Once you go that far back before your birth things start to take on an almost mythological quality. You have no living link to that time. To me, the people who fought in the Civil War are just as lost to history as people who fought in the Crusades.

The people who fought in the First World War, however, are still very real to me. Even though they are all just as dead and buried. I was born to older parents who were themselves born to older parents. People in my family on both sides seem to carry some kind of mutant giant tortoise gene. We take a long time to die.

I knew lots of people who were alive during the First World War when I was a kid. My grandfather was one of those dumb young kids who, filled with the patriotic flush of suicidal courage, lied about their age to enlist. His thumb rests in peace somewhere in Somme.

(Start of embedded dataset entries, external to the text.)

-- ==== Sys2Proof/Machine/Translate.lean ====
section
/-! DEFINITION. The two stages of address translation of the application cores, the table walk and the TLB (spec/18,
R614 to R635). -/

namespace Sys2Proof.Machine

/-- What an access is. -/
inductive AccKind where
  | load
  | store
  | fetch
  | cas
  deriving DecidableEq, Repr

/-- The outcome of a translation: a physical address, or a fault report (R634); with the state it leaves. -/
inductive Tr where
  | ok (pa : Nat) (s : State)
  | fault (info : Nat) (s : State)

/-- Whether an access is allowed by R, W and X in bits 0 to 2. -/
def accAllowed (acc : AccKind) (rwx : Nat) : Bool :=
  match acc with
  | .load => rwx.testBit 0
  | .store => rwx.testBit 1
  | .fetch => rwx.testBit 2
  | .cas => rwx.testBit 0 && rwx.testBit 1

/-- Whether an access writes. -/
def accWrites (acc : AccKind) : Bool := acc = .store || acc = .cas

/-- A fault report (R634); `ipa` 0 for stage 1. -/
def report (stage level cause blk ipa : Nat) : Nat :=
  stage + 4 * level + 16 * cause + 256 * blk + ipa / 4096 * 4096

/-- Whether an intermediate address is a register address (R615). -/
def regIpa (a : Nat) : Bool :=
  (0x40000000 ≤ a && a < 0x40140000) || (0x50000000 ≤ a && a < 0x50010000) || (0x60000000 ≤ a && a < 0x60000800)

/-- Stage 1 of core c: its V, R, W, X and U, the governing block, the IPA, and log2 of the block's size; `none`:
NOBLOCK (R616, R618). -/
def stage1 (d : Dev) (c va : Nat) : Option (Nat × Nat × Nat × Nat) :=
  if !(d.cr c crTCTL).getLsbD 0 then some (0, 0, va, 32)
  else
    let blkA (n : Nat) : Word := d.cr c (0x20 + 2 * n)
    let lg (n : Nat) : Nat := bitsOf (blkA n) 7 5 + 12
    let found := (List.range 16).find? fun n =>
      (blkA n).getLsbD 0 && bitsOf (blkA n) 12 20 * 4096 / 2 ^ lg n == va / 2 ^ lg n
    found.map fun n =>
      let sz := 2 ^ lg n
      (bitsOf (blkA n) 0 5, n, bitsOf (d.cr c (0x21 + 2 * n)) 12 20 * 4096 / sz * sz + va % sz, lg n)

/-- The checks of R618 on the stage-1 bits: the cause of the fault, if any. With V clear stage 1 grants every access. -/
def stage1Fault (perm1 level : Nat) (acc : AccKind) : Option Nat :=
  if !perm1.testBit 0 then none
  else if level = 0 && !perm1.testBit 4 then some 2
  else if !accAllowed acc (perm1 / 2) then some 3
  else none

/-- A read of a table word on the core's slot, with the warden attribute (R621); a bank that is off reads as an
uncorrectable word (notes/assumptions/51.md). -/
def tableRead (s : State) (c a : Nat) : Option Nat × State :=
  if !sramOn s a then (none, s.onDev fun d => d.set1 PD_CAUSE_OFF_ACC)
  else match sramRead s 15 a 4 c with
    | (.ok v, s) => (some v, s)
    | (_, s) => (none, s)

/-- Whether an address lies in bank 15. -/
def inBank15 (a : Nat) : Bool := 0x10F00000 ≤ a && a < 0x11000000

/-- The window check of R622. -/
def windowOk (d : Dev) (p base size : Nat) : Bool :=
  inPartMem d p base size
  || (p < npart d && 0x50010000 ≤ base && base + size ≤ 0x50020000 &&
      meets (base, size) (0x50010000 + 0x400 * partByte d p 0x10, 0x400 * partByte d p 0x11))

/-- A slot a walk has found: its word and where it lies, its level, its base and log2 of its size. -/
structure Slot where
  word : Nat
  loc : Nat
  level : Nat
  base : Nat
  lg : Nat
  deriving DecidableEq, Repr

/-- The outcome of a walk. -/
inductive Walk where
  | found (x : Slot) (s : State)
  | fault (info : Nat) (s : State)

/-- The window check ends a walk. -/
def walkEnd (s : State) (p a : Nat) (x : Slot) : Walk :=
  if windowOk s.dev p x.base (2 ^ x.lg) then .found x s else .fault (report 2 x.level 9 0 a) s

/-- The level-2 part of a walk, in the table at t2. -/
def walk2 (s : State) (c p a t2 : Nat) : Walk :=
  if !inBank15 t2 then .fault (report 2 1 6 0 a) s
  else
    let loc := t2 + a / 4096 % 1024 * 4
    match tableRead s c loc with
    | (none, s) => .fault (report 2 2 7 0 a) s
    | (some e, s) =>
      if !e.testBit 0 then .fault (report 2 2 5 0 a) s
      else if e / 128 % 32 ≠ 0 then .fault (report 2 2 8 0 a) s
      else
        let lg := if e.testBit 1 then 16 else 12
        walkEnd s p a { word := e, loc := loc, level := 2, base := e / 2 ^ lg * 2 ^ lg, lg := lg }

/-- The walk of core c for IPA a of partition p (R620, R621, R623). -/
def walk (s : State) (c p a : Nat) : Walk :=
  let root := s.dev.cr 4 (crS2ROOT + p)
  let t1 := root.toNat / 4096 * 4096
  if !root.getLsbD 0 then .fault (report 2 1 4 0 a) s
  else if !inBank15 t1 then .fault (report 2 1 6 0 a) s
  else
    let loc := t1 + a / 0x400000 % 1024 * 4
    match tableRead s c loc with
    | (none, s) => .fault (report 2 1 7 0 a) s
    | (some e, s) =>
      if !e.testBit 0 then .fault (report 2 1 5 0 a) s
      else if e.testBit 1 then
        if e / 4 % 1024 ≠ 0 then .fault (report 2 1 8 0 a) s else walk2 s c p a (e / 4096 * 4096)
      else if e / 128 % 0x8000 ≠ 0 then .fault (report 2 1 8 0 a) s
      else walkEnd s p a { word := e, loc := loc, level := 1, base := e / 0x400000 * 0x400000, lg := 22 }

/-- Partition tag and task tag of core c (R625). -/
def partOf (d : Dev) (c : Nat) : Nat := d.f CH_CORETAG_PART c
def ttagOf (d : Dev) (c : Nat) : Nat := bitsOf (d.cr c crTCTL) 8 8

/-- The slot size of an entry: the largest of 4 KB, 64 KB and 4 MB that fits both stages (R625). -/
def slotLg (a b : Nat) : Nat := if 22 ≤ min a b then 22 else if 16 ≤ min a b then 16 else 12

/-- One more of a 16-bit count of TCNT at bit `lo`, saturating (R635). -/
def tcntInc (d : Dev) (c lo : Nat) : Dev :=
  let w := d.cr c crTCNT
  d.setCr c crTCNT (putBits w lo 16 (min (bitsOf w lo 16 + 1) 0xFFFF : Nat))

/-- An entry is put into the TLB under the pointer (R625). -/
def tlbFill (d : Dev) (c : Nat) (e : TlbEntry) : Dev :=
  let i := d.hn .cTlbPtr c
  let l := d.tlb.filter fun x => !(x.core == c && x.idx == i)
  ({ d with tlb := l ++ [{ e with core := c, idx := i }] } : Dev).setH .cTlbPtr c ((i + 1) % 256 : Nat)

/-- A walk that completes fills the TLB and sets A in its word, and D as well for a store or CAS it allows (R624, R626,
R628); the access is then checked against the slot. -/
def missFill (s : State) (c va : Nat) (acc : AccKind) (perm1 blk ipa lg1 : Nat) (x : Slot) : Tr :=
  let may := accAllowed acc (x.word / 4)
  let new := x.word ||| (if accWrites acc && may then 0x60 else 0x20)
  let s := if new = x.word then s else sramWrite s 15 x.loc 4 new c
  let lg := slotLg lg1 x.lg
  let pa := x.base + ipa % 2 ^ x.lg
  let cut (a : Nat) : Nat := a / 2 ^ lg * 2 ^ lg
  let e : TlbEntry := { core := c, idx := 0, part := partOf s.dev c, ttag := ttagOf s.dev c, va := cut va, ipa := cut ipa,
                        lg := lg, pa := cut pa, perm1 := perm1, blk := blk, word := x.word, level := x.level,
                        loc := x.loc, dirty := new.testBit 6 }
  let s := s.onDev fun d => tlbFill d c e
  if may then .ok pa s else .fault (report 2 x.level 3 0 ipa) s

/-- A miss: stage 1, then the walk (R615, R618, R628). -/
def trMiss (s : State) (c va level : Nat) (acc : AccKind) : Tr :=
  match stage1 s.dev c va with
  | none => .fault (report 1 0 1 0 0) s
  | some (perm1, blk, ipa, lg1) =>
    match stage1Fault perm1 level acc with
    | some cause => .fault (report 1 0 cause blk 0) s
    | none =>
      if regIpa ipa then .ok ipa s
      else match walk (s.onDev fun d => tcntInc d c 0) c (partOf s.dev c) ipa with
        | .fault info s => .fault info s
        | .found x s => missFill s c va acc perm1 blk ipa lg1 x

/-- The entry an access hits (R626). -/
def tlbHit (d : Dev) (c va : Nat) : Option TlbEntry :=
  d.tlb.find? fun e => e.core == c && e.part == partOf d c && e.ttag == ttagOf d c && va / 2 ^ e.lg == e.va / 2 ^ e.lg

/-- The first store or CAS on a clean entry: the walker reads its word again (R626). -/
def dirtyUpdate (s : State) (c : Nat) (e : TlbEntry) (va level : Nat) (acc : AccKind) : Tr :=
  match tableRead s c e.loc with
  | (none, s) => .fault (report 2 e.level 7 0 (e.ipa + va % 2 ^ e.lg)) s
  | (some w, s) =>
    if w ||| 0x60 ≠ e.word ||| 0x60 then
      trMiss (s.onDev fun d => { d with tlb := d.tlb.erase e }) c va level acc
    else
      let s := sramWrite s 15 e.loc 4 (w ||| 0x60) c
      .ok (e.pa + va % 2 ^ e.lg)
        (s.onDev fun d => { d with tlb := d.tlb.map fun x => if x = e then { x with dirty := true } else x })

/-- A hit is checked against its entry (R615, R626). -/
def trHit (s : State) (c : Nat) (e : TlbEntry) (va level : Nat) (acc : AccKind) : Tr :=
  let ipa := e.ipa + va % 2 ^ e.lg
  match stage1Fault e.perm1 level acc with
  | some cause => .fault (report 1 0 cause e.blk 0) s
  | none =>
    if regIpa ipa then .ok ipa s
    else if !accAllowed acc (e.word / 4) then .fault (report 2 e.level 3 0 ipa) s
    else if accWrites acc && !e.dirty then dirtyUpdate s c e va level acc
    else .ok (e.pa + va % 2 ^ e.lg) s

/-- The translation of an access of core c at a level (R615, R626). -/
def translate (s : State) (c va level : Nat) (acc : AccKind) : Tr :=
  match tlbHit s.dev c va with
  | some e => trHit s c e va level acc
  | none => trMiss s c va level acc

end Sys2Proof.Machine
end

He was picking shrapnel out of the stump until the day he died. It was an elegant digital ballet when he hand rolled his cigarettes.

I'm sure he knew people who were alive during the Civil War. That era was as real and personal to him as he was to me.

Hm. Yeah. Hm? Sorry? Was I supposed to have a point?

Okay.

Old people are pretty cool, and it would appear as though I'm definitely going to become one someday - whether I feel qualified to be one or not.


12 comments:

Fire Byrd said...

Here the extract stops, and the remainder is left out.